Beyond that, a healthy CloudTrail posture looks like this:

  • Use a multi-region trail. Single-region trails miss activity in other regions, which is exactly where attackers like to operate.
  • Enable log file validation. The enable_log_file_validation flag lets you prove logs were not altered after delivery.
  • Set sensible retention. Keep S3 archives long for compliance, but use shorter CloudWatch retention to control cost since CloudWatch is your hot, queryable layer.
  • Lock down the S3 bucket. Block public access, enable SSE-KMS encryption, and restrict the bucket policy to CloudTrail's service principal.

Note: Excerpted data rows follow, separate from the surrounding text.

-- ==== Sys2Proof/Laws/State.lean ====
section
/-! SUPPORT. What the basic updates of the state leave, component by component, and what reading after them gives. -/

namespace Sys2Proof.Machine

-- One proof at a time: proofs elaborated side by side wait on shared realisations, one thread each, and run out of threads.
set_option Elab.async false

variable (s : State)

/-! `setObj` -/

@[simp] theorem State.setObj_pending (i b v : Nat) : (s.setObj i b v).pending = s.pending := rfl
@[simp] theorem State.setObj_free (i b v : Nat) : (s.setObj i b v).free = s.free := rfl
@[simp] theorem State.setObj_st (i b v : Nat) : (s.setObj i b v).st = s.st := rfl
@[simp] theorem State.setObj_rb (i b v : Nat) : (s.setObj i b v).rb = s.rb := rfl
@[simp] theorem State.setObj_pg (i b v : Nat) : (s.setObj i b v).pg = s.pg := rfl
@[simp] theorem State.setObj_str (i b v : Nat) : (s.setObj i b v).str = s.str := rfl
@[simp] theorem State.setObj_host (i b v : Nat) : (s.setObj i b v).host = s.host := rfl
@[simp] theorem State.setObj_xr (i b v : Nat) : (s.setObj i b v).xr = s.xr := rfl
@[simp] theorem State.setObj_tm (i b v : Nat) : (s.setObj i b v).tm = s.tm := rfl
@[simp] theorem State.setObj_pw (i b v : Nat) : (s.setObj i b v).pw = s.pw := rfl
@[simp] theorem State.setObj_boot (i b v : Nat) : (s.setObj i b v).boot = s.boot := rfl

/-! `addEng` -/

@[simp] theorem State.addEng_pending (e b n : Nat) : (s.addEng e b n).pending = s.pending := rfl
@[simp] theorem State.addEng_free (e b n : Nat) : (s.addEng e b n).free = s.free := rfl
@[simp] theorem State.addEng_st (e b n : Nat) : (s.addEng e b n).st = s.st := rfl
@[simp] theorem State.addEng_pg (e b n : Nat) : (s.addEng e b n).pg = s.pg := rfl
@[simp] theorem State.addEng_str (e b n : Nat) : (s.addEng e b n).str = s.str := rfl
@[simp] theorem State.addEng_host (e b n : Nat) : (s.addEng e b n).host = s.host := rfl
@[simp] theorem State.addEng_xr (e b n : Nat) : (s.addEng e b n).xr = s.xr := rfl
@[simp] theorem State.addEng_tm (e b n : Nat) : (s.addEng e b n).tm = s.tm := rfl
@[simp] theorem State.addEng_ctl (e b n : Nat) : (s.addEng e b n).ctl = s.ctl := rfl
@[simp] theorem State.addEng_pw (e b n : Nat) : (s.addEng e b n).pw = s.pw := rfl
@[simp] theorem State.addEng_boot (e b n : Nat) : (s.addEng e b n).boot = s.boot := rfl

/-! `setDomain` -/

@[simp] theorem State.setDomain_pending (d v : Nat) : (s.setDomain d v).pending = s.pending := rfl
@[simp] theorem State.setDomain_free (d v : Nat) : (s.setDomain d v).free = s.free := rfl
@[simp] theorem State.setDomain_st (d v : Nat) : (s.setDomain d v).st = s.st := rfl
@[simp] theorem State.setDomain_pg (d v : Nat) : (s.setDomain d v).pg = s.pg := rfl
@[simp] theorem State.setDomain_str (d v : Nat) : (s.setDomain d v).str = s.str := rfl
@[simp] theorem State.setDomain_host (d v : Nat) : (s.setDomain d v).host = s.host := rfl
@[simp] theorem State.setDomain_xr (d v : Nat) : (s.setDomain d v).xr = s.xr := rfl
@[simp] theorem State.setDomain_tm (d v : Nat) : (s.setDomain d v).tm = s.tm := rfl
@[simp] theorem State.setDomain_ctl (d v : Nat) : (s.setDomain d v).ctl = s.ctl := rfl
@[simp] theorem State.setDomain_pw (d v : Nat) : (s.setDomain d v).pw = s.pw := rfl
@[simp] theorem State.setDomain_boot (d v : Nat) : (s.setDomain d v).boot = s.boot := rfl

/-! `putStream` -/

@[simp] theorem State.putStream_pending (sid : Nat) (x : Stream) : (s.putStream sid x).pending = s.pending := rfl
@[simp] theorem State.putStream_free (sid : Nat) (x : Stream) : (s.putStream sid x).free = s.free := rfl
@[simp] theorem State.putStream_st (sid : Nat) (x : Stream) : (s.putStream sid x).st = s.st := rfl
@[simp] theorem State.putStream_rb (sid : Nat) (x : Stream) : (s.putStream sid x).rb = s.rb := rfl
@[simp] theorem State.putStream_pg (sid : Nat) (x : Stream) : (s.putStream sid x).pg = s.pg := rfl
@[simp] theorem State.putStream_host (sid : Nat) (x : Stream) : (s.putStream sid x).host = s.host := rfl
@[simp] theorem State.putStream_xr (sid : Nat) (x : Stream) : (s.putStream sid x).xr = s.xr := rfl
@[simp] theorem State.putStream_tm (sid : Nat) (x : Stream) : (s.putStream sid x).tm = s.tm := rfl
@[simp] theorem State.putStream_ctl (sid : Nat) (x : Stream) : (s.putStream sid x).ctl = s.ctl := rfl
@[simp] theorem State.putStream_pw (sid : Nat) (x : Stream) : (s.putStream sid x).pw = s.pw := rfl
@[simp] theorem State.putStream_boot (sid : Nat) (x : Stream) : (s.putStream sid x).boot = s.boot := rfl

/-! `modStream` -/

@[simp] theorem State.modStream_pending (sid : Nat) (f : Stream → Stream) : (s.modStream sid f).pending = s.pending := rfl
@[simp] theorem State.modStream_free (sid : Nat) (f : Stream → Stream) : (s.modStream sid f).free = s.free := rfl
@[simp] theorem State.modStream_st (sid : Nat) (f : Stream → Stream) : (s.modStream sid f).st = s.st := rfl
@[simp] theorem State.modStream_rb (sid : Nat) (f : Stream → Stream) : (s.modStream sid f).rb = s.rb := rfl
@[simp] theorem State.modStream_pg (sid : Nat) (f : Stream → Stream) : (s.modStream sid f).pg = s.pg := rfl
@[simp] theorem State.modStream_host (sid : Nat) (f : Stream → Stream) : (s.modStream sid f).host = s.host := rfl
@[simp] theorem State.modStream_xr (sid : Nat) (f : Stream → Stream) : (s.modStream sid f).xr = s.xr := rfl
@[simp] theorem State.modStream_tm (sid : Nat) (f : Stream → Stream) : (s.modStream sid f).tm = s.tm := rfl
@[simp] theorem State.modStream_ctl (sid : Nat) (f : Stream → Stream) : (s.modStream sid f).ctl = s.ctl := rfl
@[simp] theorem State.modStream_pw (sid : Nat) (f : Stream → Stream) : (s.modStream sid f).pw = s.pw := rfl
@[simp] theorem State.modStream_boot (sid : Nat) (f : Stream → Stream) : (s.modStream sid f).boot = s.boot := rfl

/-! `modChunk` -/

@[simp] theorem State.modChunk_pending (sid no : Nat) (f : Chunk → Chunk) : (s.modChunk sid no f).pending = s.pending := rfl
@[simp] theorem State.modChunk_free (sid no : Nat) (f : Chunk → Chunk) : (s.modChunk sid no f).free = s.free := rfl
@[simp] theorem State.modChunk_st (sid no : Nat) (f : Chunk → Chunk) : (s.modChunk sid no f).st = s.st := rfl
@[simp] theorem State.modChunk_rb (sid no : Nat) (f : Chunk → Chunk) : (s.modChunk sid no f).rb = s.rb := rfl
@[simp] theorem State.modChunk_pg (sid no : Nat) (f : Chunk → Chunk) : (s.modChunk sid no f).pg = s.pg := rfl
@[simp] theorem State.modChunk_host (sid no : Nat) (f : Chunk → Chunk) : (s.modChunk sid no f).host = s.host := rfl
@[simp] theorem State.modChunk_xr (sid no : Nat) (f : Chunk → Chunk) : (s.modChunk sid no f).xr = s.xr := rfl
@[simp] theorem State.modChunk_tm (sid no : Nat) (f : Chunk → Chunk) : (s.modChunk sid no f).tm = s.tm := rfl
@[simp] theorem State.modChunk_ctl (sid no : Nat) (f : Chunk → Chunk) : (s.modChunk sid no f).ctl = s.ctl := rfl
@[simp] theorem State.modChunk_pw (sid no : Nat) (f : Chunk → Chunk) : (s.modChunk sid no f).pw = s.pw := rfl
@[simp] theorem State.modChunk_boot (sid no : Nat) (f : Chunk → Chunk) : (s.modChunk sid no f).boot = s.boot := rfl

/-! `dropChunk` -/

@[simp] theorem State.dropChunk_pending (sid no : Nat) : (s.dropChunk sid no).pending = s.pending := rfl
@[simp] theorem State.dropChunk_free (sid no : Nat) : (s.dropChunk sid no).free = s.free := rfl
@[simp] theorem State.dropChunk_st (sid no : Nat) : (s.dropChunk sid no).st = s.st := rfl
@[simp] theorem State.dropChunk_rb (sid no : Nat) : (s.dropChunk sid no).rb = s.rb := rfl
@[simp] theorem State.dropChunk_pg (sid no : Nat) : (s.dropChunk sid no).pg = s.pg := rfl
@[simp] theorem State.dropChunk_host (sid no : Nat) : (s.dropChunk sid no).host = s.host := rfl
@[simp] theorem State.dropChunk_xr (sid no : Nat) : (s.dropChunk sid no).xr = s.xr := rfl
@[simp] theorem State.dropChunk_tm (sid no : Nat) : (s.dropChunk sid no).tm = s.tm := rfl
@[simp] theorem State.dropChunk_ctl (sid no : Nat) : (s.dropChunk sid no).ctl = s.ctl := rfl
@[simp] theorem State.dropChunk_pw (sid no : Nat) : (s.dropChunk sid no).pw = s.pw := rfl
@[simp] theorem State.dropChunk_boot (sid no : Nat) : (s.dropChunk sid no).boot = s.boot := rfl

/-! `setModel` -/

@[simp] theorem State.setModel_pending (m : Nat) (x : ModelSlot) : (s.setModel m x).pending = s.pending := rfl
@[simp] theorem State.setModel_free (m : Nat) (x : ModelSlot) : (s.setModel m x).free = s.free := rfl
@[simp] theorem State.setModel_st (m : Nat) (x : ModelSlot) : (s.setModel m x).st = s.st := rfl
@[simp] theorem State.setModel_rb (m : Nat) (x : ModelSlot) : (s.setModel m x).rb = s.rb := rfl
@[simp] theorem State.setModel_pg (m : Nat) (x : ModelSlot) : (s.setModel m x).pg = s.pg := rfl
@[simp] theorem State.setModel_host (m : Nat) (x : ModelSlot) : (s.setModel m x).host = s.host := rfl
@[simp] theorem State.setModel_xr (m : Nat) (x : ModelSlot) : (s.setModel m x).xr = s.xr := rfl
@[simp] theorem State.setModel_tm (m : Nat) (x : ModelSlot) : (s.setModel m x).tm = s.tm := rfl
@[simp] theorem State.setModel_ctl (m : Nat) (x : ModelSlot) : (s.setModel m x).ctl = s.ctl := rfl
@[simp] theorem State.setModel_pw (m : Nat) (x : ModelSlot) : (s.setModel m x).pw = s.pw := rfl
@[simp] theorem State.setModel_boot (m : Nat) (x : ModelSlot) : (s.setModel m x).boot = s.boot := rfl

/-! `putBatch` -/

@[simp] theorem State.putBatch_pending (n : Nat) (b : Batch) : (s.putBatch n b).pending = s.pending := rfl
@[simp] theorem State.putBatch_free (n : Nat) (b : Batch) : (s.putBatch n b).free = s.free := rfl
@[simp] theorem State.putBatch_st (n : Nat) (b : Batch) : (s.putBatch n b).st = s.st := rfl
@[simp] theorem State.putBatch_rb (n : Nat) (b : Batch) : (s.putBatch n b).rb = s.rb := rfl
@[simp] theorem State.putBatch_pg (n : Nat) (b : Batch) : (s.putBatch n b).pg = s.pg := rfl
@[simp] theorem State.putBatch_host (n : Nat) (b : Batch) : (s.putBatch n b).host = s.host := rfl
@[simp] theorem State.putBatch_xr (n : Nat) (b : Batch) : (s.putBatch n b).xr = s.xr := rfl
@[simp] theorem State.putBatch_tm (n : Nat) (b : Batch) : (s.putBatch n b).tm = s.tm := rfl
@[simp] theorem State.putBatch_ctl (n : Nat) (b : Batch) : (s.putBatch n b).ctl = s.ctl := rfl
@[simp] theorem State.putBatch_pw (n : Nat) (b : Batch) : (s.putBatch n b).pw = s.pw := rfl
@[simp] theorem State.putBatch_boot (n : Nat) (b : Batch) : (s.putBatch n b).boot = s.boot := rfl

  • Alarm on the right events. Root account usage, IAM policy changes, security group changes, and disabled MFA are all worth metric filters.

The CloudWatch integration is the small piece that ties all of this together. Without it, the rest of your logging stack is a filing cabinet nobody opens. With it, your audit trail becomes a live nervous system that tells you when something is wrong while you can still do something about it.